Once lymphedema develops it can worsen without treatment.  Individuals have lived with it for years and compensated by purchasing larger clothes to fit the swollen limb or simply adapted because adequate treatment was not available.  Effective treatment for swelling problems uses Complex Decongestive Physiotherapy (CDP), now called Complete Lymphedema Therapy (CLT).  This technique uses 4 components: Manual Lymphatic Drainage (MLD) a massage technique that re-routes the lymph fluid to adequately draining lymph nodes; compression with specialized short-stretch bandages and later specialized compression garments or wraps; exercise; skincare; and significant patient education.  CLT varies on an individual basis but typically lasts 2-4 weeks (greater times are necessary for swelling that has hardened–fibrosis).

After working for several years with patients who have chronic venous insufficiency that leads to lymphedema, I have altered the protocol and am now seeing treatment only taking a few days to adequately reduce the girth with specialized compression bandaging and foam in addition to the skincare, exercises, and Manual Lymphatic Drainage.  Then it takes several days to a few weeks to find the best type of long-term compression to keep the swelling down.

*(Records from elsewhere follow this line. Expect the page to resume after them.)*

/-- Up to `m` words processed, stopping at the end or before a bad source word. -/
def copyRun : Nat → State → Nat → CopyOp → State × CopyOp × Bool
  | 0, s, _, o => (s, o, false)
  | m + 1, s, n, o =>
    if o.left = 0 then (s, o, false)
    else
      let r := copyStep s n o
      if r.2.2 then r else copyRun m r.1 n r.2.1

/-- The words that are left of an operation, the part words at its ends among them: a park may fall before any of them. -/
def copyChunks (left : Nat) (o : CopyOp) : Nat :=
  let a := if o.kind = .crc then o.srcP else o.dstP
  (a + left + 7) / 8 - a / 8

/-- Words enough to finish any operation: 1 MiB is 131,073 words at most. -/
def copyWords (o : CopyOp) : Nat := o.left / 8 + 2

/-! ### Ends (R105) -/

/-- The unit delivers `st` and `out` and is idle. -/
def copyDone (s : State) (n : Nat) (st out : Word) : State :=
  modCore s n fun k => setSk (setSk { k with u := { k.u with copy := none } } 0x279 out) 0x27A st

/-- `out` of a completed operation: the CRC, or the bytes processed (R102, R105). -/
def copyOut (o : CopyOp) : Word := if o.kind = .crc then ~~~o.word else BitVec.ofNat 32 o.done

/-- A data error stops the operation before its word: `st` 3, CLEVT.COPYERR (R104). The wardens belong to no cluster. -/
def copyErr (s : State) (n : Nat) (out : Nat) : State :=
  let s1 := copyDone s n 3#32 (BitVec.ofNat 32 out)
  if isWarden n then s1 else setClevt s1 (clusterOf n) (1#32 <<< 26)

/-- The contract latency of an operation of `len` bytes (R106). -/
def copyLatency (kind : CopyKind) (src dst len : Nat) : Nat :=
  match kind with
  | .none => 8
  | .fill => 12 + (len + 7) / 8
  | .crc => 12 + (len + 3) / 4
  | .move => if src % 8 = dst % 8 then 12 + (len + 7) / 8 else 12 + (len + 3) / 4

/-! ### The record (R105) -/

def kindCode : CopyKind → Nat
  | .none => 0
  | .move => 1
  | .fill => 2
  | .crc => 3

/-- The word at +16 of the record: the CRC register, or the fill word turned so that its byte 0 comes next; 0 for a move (DEDUCED, log
entry 22). -/
def recordWord (o : CopyOp) : Word :=
  match o.kind with
  | .crc => o.word
  | .fill => o.word.rotateRight (8 * (o.done % 4))
  | _ => 0

/-- The 32 octets of the record of an operation as it stands. The next source and destination offset of a downward move are the lowest byte of
the range that is left (DESIGN CHOICE, log entry 107). -/
def recordOf (o : CopyOp) : Octets :=
  if o.kind = .none then leOctets 32 0
  else
    leOctets 4 o.src.toNat ++ leOctets 4 o.dst.toNat ++
    leOctets 4 (o.left + kindCode o.kind * 0x200000 + (if o.down then 0x1000000 else 0)) ++
    leOctets 4 (o.seg &&& 0x1FF7#32).toNat ++ leOctets 4 (recordWord o).toNat ++ leOctets 12 0

/-- The record written word by word at global address `g`, in the beam window as a warden's stores there (R143, R223). -/
def recordWrite (s : State) (n g : Nat) (v : Octets) : State :=
  (List.range 4).foldl (fun t i => copyWrite t n (g + 8 * i) ((v.drop (8 * i)).take 8)) s

/-- What a record says (R105). -/
inductive Record where
  | bad
  | none
  | op (kind : CopyKind) (src dst : Nat) (left : Nat) (down : Bool) (seg word : Word)
  deriving DecidableEq, Repr

def parseRecord (v : Octets) : Record :=
  let w (i : Nat) : Nat := ofLe ((v.drop (4 * i)).take 4)
  let left := w 2 % 0x200000
  let code := w 2 / 0x200000 % 8
  let down := decide (w 2 / 0x1000000 % 2 = 1)
  let seg := BitVec.ofNat 32 (w 3)
  if 4 ≤ code ∨ 0x100000 < left ∨ w 2 / 0x2000000 ≠ 0 ∨ seg &&& ~~~0x1FF7#32 ≠ 0#32 ∨ w 5 ≠ 0 ∨ w 6 ≠ 0 ∨ w 7 ≠ 0 then .bad
  else
    match code with
    | 0 => .none
    | 1 => .op .move (w 0) (w 1) left down seg (BitVec.ofNat 32 (w 4))
    | 2 => .op .fill (w 0) (w 1) left down seg (BitVec.ofNat 32 (w 4))
    | _ => .op .crc (w 0) (w 1) left down seg (BitVec.ofNat 32 (w 4))

/-! ### Starts -/

/-- A remote copy sends its packet to the cluster of its destination (R103, R288); one to the core's own cluster meets the bank at once. -/
def banksOpen (s : State) (a len : Nat) : Bool :=
  len = 0 || ((List.range 4).all fun k =>
    match bankAt a with
    | none => false
    | some (c, _) =>
      let lo := bankBase c k
      !(decide (a < lo + 0x40000) && decide (lo < a + len)) || (getBank s c k).fopen)

/-- The bytes of a remote copy before its first closed bank, in the order the operation proceeds (R105, R168). -/
def bytesAccepted (s : State) (o : CopyOp) : Nat :=
  match bankAt o.dstP with
  | none => 0
  | some (c, _) =>
    let shut (a : Nat) : Bool := match bankAt a with | some (_, k) => !(getBank s c k).fopen | none => true
    if o.down then
      (List.range 4).foldl (fun m k =>
        let e := bankBase c k + 0x40000
        let top := o.dstP + o.left
        if shut (e - 1) ∧ o.dstP < e ∧ bankBase c k < top then min m (top - min top e) else m) o.left
    else
      (List.range 4).foldl (fun m k =>
        let lo := bankBase c k
        if shut lo ∧ lo < o.dstP + o.left ∧ o.dstP < lo + 0x40000 then min m (max lo o.dstP - o.dstP) else m) o.left

def routeOfCopy (n cl : Nat) : List Nat := if isWarden n then routeFromWarden cl else if clusterOf n = cl then [] else routeBetween (clusterOf n) cl

/-- The remote bank's answer: 2 accepted, 3 refused, in which case CLEVT.FREF of its cluster is set (R105, R168, R178). -/
def remoteAnswer (s : State) (n : Nat) : State :=
  match (getCore s n).u.copy with
  | none => s
  | some o =>
    let ok := banksOpen s o.dstP o.left
    let s1 := modCore s n fun k => { k with u := { k.u with copy := some { o with remote := if ok then 2 else 3 } } }
    if ok then s1
    else match bankAt o.dstP with | some (c, _) => setClevt s1 c (1#32 <<< 27) | none => s1

/-- An operation enters the unit. -/
def copyStart (s : State) (n : Nat) (o : CopyOp) : State :=
  let s1 := modCore s n fun k => { k with u := { k.u with copy := some o } }
  if o.remote = 0 then s1
  else
    match routeOfCopy n (segCl o.seg) with
    | [] => remoteAnswer s1 n
    | r => sendPacket s1 2 .remoteCopy r o.left (.copy n)

/-- `move`, `fill` and `crc` triggered with `a`, after their checks gave the global addresses (R102, R104). -/
def copyTrigger (s : State) (n : Nat) (kind : CopyKind) (a : Word) (p q : Nat) : State :=
  let k := getCore s n
  let src := sk k 0x270
  let seg := sk k 0x272
  let len := copyLen (sk k 0x271)
  let word := if kind = .crc then ~~~(sk k 0x273) else sk k 0x273
  copyStart s n
    { kind, trig := k.i.steps, lat := copyLatency kind src.toNat a.toNat len, src, dst := a, srcP := p, dstP := q, left := len, done := 0,
      down := kind == .move && decide (p < q) && decide (q < p + len), seg, word,
      remote := if segRmt seg ∧ kind.usesDst ∧ len ≠ 0 then 1 else 0, since := s.tb, park := none }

MLD can be done by a clinician who uses fancy massage maneuvers to stimulate the muscles surrounding the lymphatic vessels to contract which squeezes the fluid out of those tubes.  The fluid gets trapped by the valves which then lift it up to the heart.  I have radically simplified the MLD technique so patients can do it for themselves.  I found that when I did MLD on patients in the clinic I was training them that they required someone else to do this for them.  However, after changing my protocol for CLT by using a specialized foam and three layers of the specialized short-stretch compression bandages, I encouraged patients to do their self MLD every time they went to the bathroom.  I had one patient who came back to the clinic who had done it 15 times one day.  I asked why and she told me she had to go to the bathroom so much more that she kept having to do it more.  I was shocked but even more pleased when removing her bandaging we found her legs reduced 10 cm or almost 4 inches in 24 hours.  I also found that when I did the MLD on patients they would not do their home program. 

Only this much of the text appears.